Conversation messages fall into three message types: system, assistant and user. These indicate who is ‘speaking’ at any given moment in the conversation, or in other words whose ‘go’ it is. The system the message is special and can only be sent once at the beginning of a conversation. I talk about the prompt in more depth later in this article. The API also works quite primitively when it comes to sending/receiving messages, the current context is essentially stored as a single long string, and it’s up to you to manipulate it in order to make the conversation work correctly – also it’s worth noting that each message includes all of the context that went before it, plus the message, so the number of tokens you use per message increases with every message you send, there is currently no method to only be charged for the additional tokens you use for each new message.

ChatGPT vs davinci-003

Up to this point, many of you will only have played with the davinci family of LLMs, and there are some subtle differences in prompting style between davinci and ChatGPT. For example, the practice of k-shot examples is less prevalent in the ChatGPT space for a couple of reasons (in my opinion); firstly these can take up a good chunk of context in your query, and as a chatbot, this query will be run a lot, therefore any k-shots you include in your chat prompt will be run on every API request which can become very wasteful very quickly. Prompts for ChatGPT also include some bot personality information - for example ‘Your name is BuildtBot, an AI software engineer specialised in code search and understanding’, this can be done in davinci prompts also but I’d argue is less prevalent. ChatGPT prompts are by their nature very much more ‘zero shot’, you do often feel like you’re at the mercy of the model obeying your instructions, but sometimes it’s worth biting the bullet and providing one or two k-shot examples in the system prompt if there’s repeated undesirable behaviour. Often, davinci prompts are somewhat specialised ‘functions’ which perform a given task, however with a chatbot the input is often more general and unpredictable than what you may input into a regular GPT-3 prompt. The net result is under certain circumstances you’ll see unexpected behaviour from ChatGPT which doesn’t obey your system prompt, and simply instructing it not do to that behaviour often isn’t enough.

OpenAI also advocate that in many instances you replace your davinci-003 implementations with the chat API, as it is 10x cheaper - only $0.002/1k tokens! In these instances you can use the ChatAPI like the more standard davinci-003 prompt format, where the system prompt is your prompt body, the user message is your input and the assistant message is the completion

The System Prompt

This is, from my experience so far, the most important thing to get right with a chatbot. As I’ve mentioned already the system prompt is the bot’s ‘brief’ which defines its character, purpose and available actions. Different applications will require very different prompts, and some prompts will be far longer than others – for example, Buildt’s system prompt is >1k tokens in length, which is very long however in our use case because of all of the different actions that can be taken in a codebase we need to very rigidly define what the bot can and can’t do. In many cases simply defining the tone, name and general abilities of the model is enough, but in cases where the bot can actually perform actions outside of its sandbox (what I’ve been calling subroutines) you’ll end up using many more tokens to codify this behaviour. A very basic example system prompt is as follows:

You are an intelligent AI assistant. Answer as concisely as possible.

As you can see it’s just text, but it will never be included in the chat messages - your system prompt is sent with every request, so the tokens you use here are constant overhead.

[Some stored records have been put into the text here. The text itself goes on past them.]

/-- A frame report of a source (R329-R331); ok says that it is valid for a timer that tracks it. -/
def frameReport (src : Nat) (at16 : Int) (ok : Bool) (s : State) : State :=
  let t := s.radio.timer
  if sourceRank src t = 4 ∨ t.state = .free then s
  else
    let k := (nth t.tracks src SyncTrack.reset).hear at16 s.now
    let s := modTimer (fun t => { t with tracks := upd t.tracks src (fun _ => k) }) s
    let e := frameError at16 (16 * (t.origin : Int))
    let valid := decide (3 ≤ k.good)
    match t.state with
    | .free => s
    | .acquire => if valid then refreshHolds (setFrameState .locked (closeError e 2 (track src s))) else s
    | .locked =>
      if src = t.tracked then (if ok then follow e s else s)
      else if valid && decide (sourceRank src t < sourceRank t.tracked t) then refreshHolds (closeError e 1 (track src s))
      else s
    | .holdover => if valid then refreshHolds (setFrameState .locked (closeError e 1 (track src s))) else s

/-- Count since core release of a 32-bit count near now. -/
def countNear (w : Word) (now : Nat) : Int :=
  let d : Nat := (w.toNat + 2 ^ 32 - now % 2 ^ 32) % 2 ^ 32
  if d < 2 ^ 31 then (now : Int) + d else (now : Int) + d - (2 ^ 32 : Nat)

/-- Code of a reporting source (R329). -/
def syncCode : SyncSource → Nat
  | .donor => 1
  | .twin => 3
  | .fabric => 4

/-- SYNC_REPORT (R329, R330): a frame start at a count and sixteenths of it; DONOR adds donor_offset. -/
def execSyncReport (src : SyncSource) (count : Word) (phase16 : Int) (s : State) : Host.Outcome State Fault Refusal :=
  let off := if src = .donor then s.radio.timer.donorOffset else 0
  let at16 := 16 * (countNear count s.now + off) + phase16
  let k := nth s.radio.timer.tracks (syncCode src) SyncTrack.reset
  let e := frameError at16 k.lastOrigin
  .next (frameReport (syncCode src) at16 (decide (-64 ≤ e) && decide (e ≤ 64)) s)

/-- PPS_EDGE (R329, R376): captured to one REFCLK_IN cycle; valid within 2 counts of the frame grid. -/
def execPpsEdge (phase : Fin 8) (s : State) : Host.Outcome State Fault Refusal :=
  let t := s.radio.timer
  let at16 := 16 * ((s.now : Int) + t.ppsOffset) + 2 * phase.val
  let e := frameError at16 (16 * (t.origin : Int))
  let ok := decide (-32 ≤ e) && decide (e ≤ 32)
  let s := modTimer (fun t => { t with
    ppsCapture := frameCount s, ppsPhase := BitVec.ofNat 3 phase.val, ppsValid := ok,
    ppsMissed := if ok then t.ppsMissed else satAdd 8 t.ppsMissed 1, ppsMissRun := if ok then 0 else t.ppsMissRun + 1 }) s
  .next (frameReport 2 at16 ok s)

/-- Counts without a valid report after which LOCKED is lost: loss_ms, or three PPS edges (R330). -/
def lossCounts (t : FrameTimer) : Nat := if t.tracked = 2 then 3 * 30720000 else t.lossMs * 30720

/-- HOLDOVER_ENTRY (R330, R331): the tracked source has given no valid report for loss_ms, or three PPS edges were missing or outside. The
frame timer stands at that instant at the earliest. -/
def execHoldoverEntry (s : State) : Host.Outcome State Fault Refusal :=
  let t := s.radio.timer
  let k := nth t.tracks t.tracked SyncTrack.reset
  .next (if t.state != .locked then s
    else
      let s := if t.tracked = 2 ∧ 3 ≤ t.ppsMissRun then s else advanceTo (k.lastAt + lossCounts t) s
      let s := modTimer (fun t => { t with tracks := upd t.tracks t.tracked (fun k => { k with good := 0 }), slewAcc := 0 }) s
      raise 160 0 0 (setFrameState .holdover s))

/-- HOLDOVER_EXPIRY (R330, R331): holdover_s has passed; ACQUIRE, with the timing hold of R332. -/
def execHoldoverExpiry (s : State) : Host.Outcome State Fault Refusal :=
  let t := s.radio.timer
  .next (if t.state != .holdover then s
    else
      let s := advanceTo (t.holdoverSince + t.holdoverS * 30720000) s
      let s := modTimer (fun t => { t with tracks := t.tracks.map (fun k => { k with good := 0 }) }) s
      refreshHolds (raise 161 0 0 (setFrameState .acquire s)))

/-- Change in length of the frame that begins, with the synchroniser's state after it: a slew of one count at most (R327, R330). The error
falls by what a slew closes (DEDUCED, log entry 26). -/
def frameSlew (t : FrameTimer) : Int × FrameTimer :=
  match t.state with
  | .locked =>
    if 16 ≤ t.phaseError then (1, { t with phaseError := t.phaseError - 16, slews := t.slews + 1 })
    else if t.phaseError ≤ -16 then (-1, { t with phaseError := t.phaseError + 16, slews := t.slews + 1 })
    else (0, t)
  | .holdover =>
    let a := t.slewAcc + 307200 * t.freqPpb
    if 1000000000 ≤ a then (1, { t with slewAcc := a - 1000000000, slews := t.slews + 1 })
    else if a ≤ -1000000000 then (-1, { t with slewAcc := a + 1000000000, slews := t.slews + 1 })
    else (0, { t with slewAcc := a })
  | _ => (0, t)

/-- The timer at its next frame start: a step due (R328, R332), the frame number, and the length of the frame that begins, a slew in it (R327). -/
def nextFrame (t : FrameTimer) : FrameTimer :=
  let t := { t with origin := t.origin + t.length, frameNumber := (t.frameNumber + 1) % 1024, length := frameCounts }
  match t.step with
  | some (n, 2) => { t with origin := t.origin + (n % (frameCounts : Int)).toNat, step := some (n, 3) }
  | some (n, 1) => { t with step := some (n, 2) }
  | some _ => { t with step := none, holdEnd := some t.origin }
  | none =>
    let v := frameSlew t
    { v.2 with length := ((frameCounts : Int) + v.1).toNat }

/-- Front-end pins configured since the last frame start take their role (R352). -/
def takePins (r : Radio) : Radio :=
  { r with pins := Vector.ofFn (fun n => (r.pinNext[n]).getD r.pins[n]), pinNext := Vector.replicate 48 none }

/-! ## FRAME_SYNC_CONFIGURE and FRAME_STATUS -/

/-- Sources of the command, up to the first 0 (R362). -/
def syncList (x : Desc) : List Nat := ((List.range 4).map (fun k => par x k 1)).takeWhile (fun v => v != 0)

/-- Checks of FRAME_SYNC_CONFIGURE (R361, R362). -/
def checkFrameSyncConfigure (r : Running) (s : State) : Option Reject :=
  let x := r.desc
  let l := syncList x
  firstOf [common false [(0, 6), (8, 17)] .none x,
    refuseIf ((List.range 4).any (fun k => decide (4 < par x k 1)) || !l.Nodup) (badParam 0x050A),
    refuseIf (l.contains 1 && !(decide (128 ≤ par x 4 2) && decide (par x 4 2 ≤ 255) &&
      (nth s.eng.asgs (par x 4 2) Assignment.reset).used)) (badState 0x050B),
    refuseIf (decide (frameCounts ≤ par x 12 4) || badRange 1 86400 (par x 16 4) || badRange 20 10000 (par x 20 2) ||
      badRange 1 4096 (par x 22 2) || decide (1 < par x 24 1)) (badParam detBadField)]

/-- FRAME_SYNC_CONFIGURE past its checks: FREE without a source; a new source leaves FREE for ACQUIRE, and so does a timer whose tracked
source is no longer named. -/
def effectFrameSyncConfigure (r : Running) (s : State) : Ans × State :=
  let x := r.desc
  let l := syncList x
  let s := modTimer (fun t => { t with
    sources := Vector.ofFn (fun k => l.getD k.val 0), detectAsg := par x 4 2, donorOffset := parInt x 8 4, ppsOffset := par x 12 4,
    holdoverS := par x 16 4, lossMs := par x 20 2, stepLimit := par x 22 2 }) s
  let t := s.radio.timer
  let s := if l.isEmpty then setFrameState .free (track 0 s)
    else if t.state = .free ∨ (t.state = .locked ∧ !l.contains t.tracked) then
      setFrameState .acquire (modTimer (fun t => { t with tracks := t.tracks.map (fun k => { k with good := 0 }) }) s)
    else s
  (if par x 24 1 = 1 then awaitState r 1 [] else doneWith 0, refreshHolds s)

/-- FRAME_SYNC_CONFIGURE (R362): with wait set it completes in LOCKED. -/
def opFrameSyncConfigure (r : Running) (s : State) : Ans × State :=
  if r.phase = 0 then guarded checkFrameSyncConfigure effectFrameSyncConfigure r s else (doneWith 0, s)

/-- Checks of FRAME_STATUS. -/
def checkFrameStatus (r : Running) (_s : State) : Option Reject := common false [] .none r.desc

/-- Seconds in HOLDOVER, saturating. -/
def holdoverElapsed (s : State) : Nat :=
  if s.radio.timer.state = .holdover then min 65535 ((s.now - s.radio.timer.holdoverSince) / 30720000) else 0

One approach I’ve enjoyed using for writing an actual ChatBot (we used this approach with BuildtBot) is writing a system prompt like you’re briefing a salesperson before a call with a customer with actions like ‘If you see <X> kind of behaviour, then respond with <Y>’, ‘Respond as helpfully and concisely as possible, whilst always ensuring you stay on topic’, and then rounding off the prompt with ‘Ok, the user is about to ask you a question’. I can’t say for certain why, but this approach seems to have a small improvement on the bot’s ability to understand and act upon the user’s request. If your use case involves a lot of different scenarios where in some the bot can do something and in others, it can’t, I’ve found it’s better to dispense with a prosaic request to the LLM asking it what to and not to do and just give it a couple of k-shot examples (which can sometimes take up the same number of tokens as a long-winded explanation of capabilities).

My final point about the system prompt is that I’ve noticed that its weight/influence on the output wanes the longer the context window becomes. It is potentially just me but I’ve noticed its likelihood to adhere to its instructions (particularly if they’re complex and logic based) the closer you get to the max 4k tokens context window limit. I haven’t found a great solution to this yet, maybe reminders periodically of its purpose throughout the context window, but these will count toward the total token limit so may do more harm than good depending on the use case.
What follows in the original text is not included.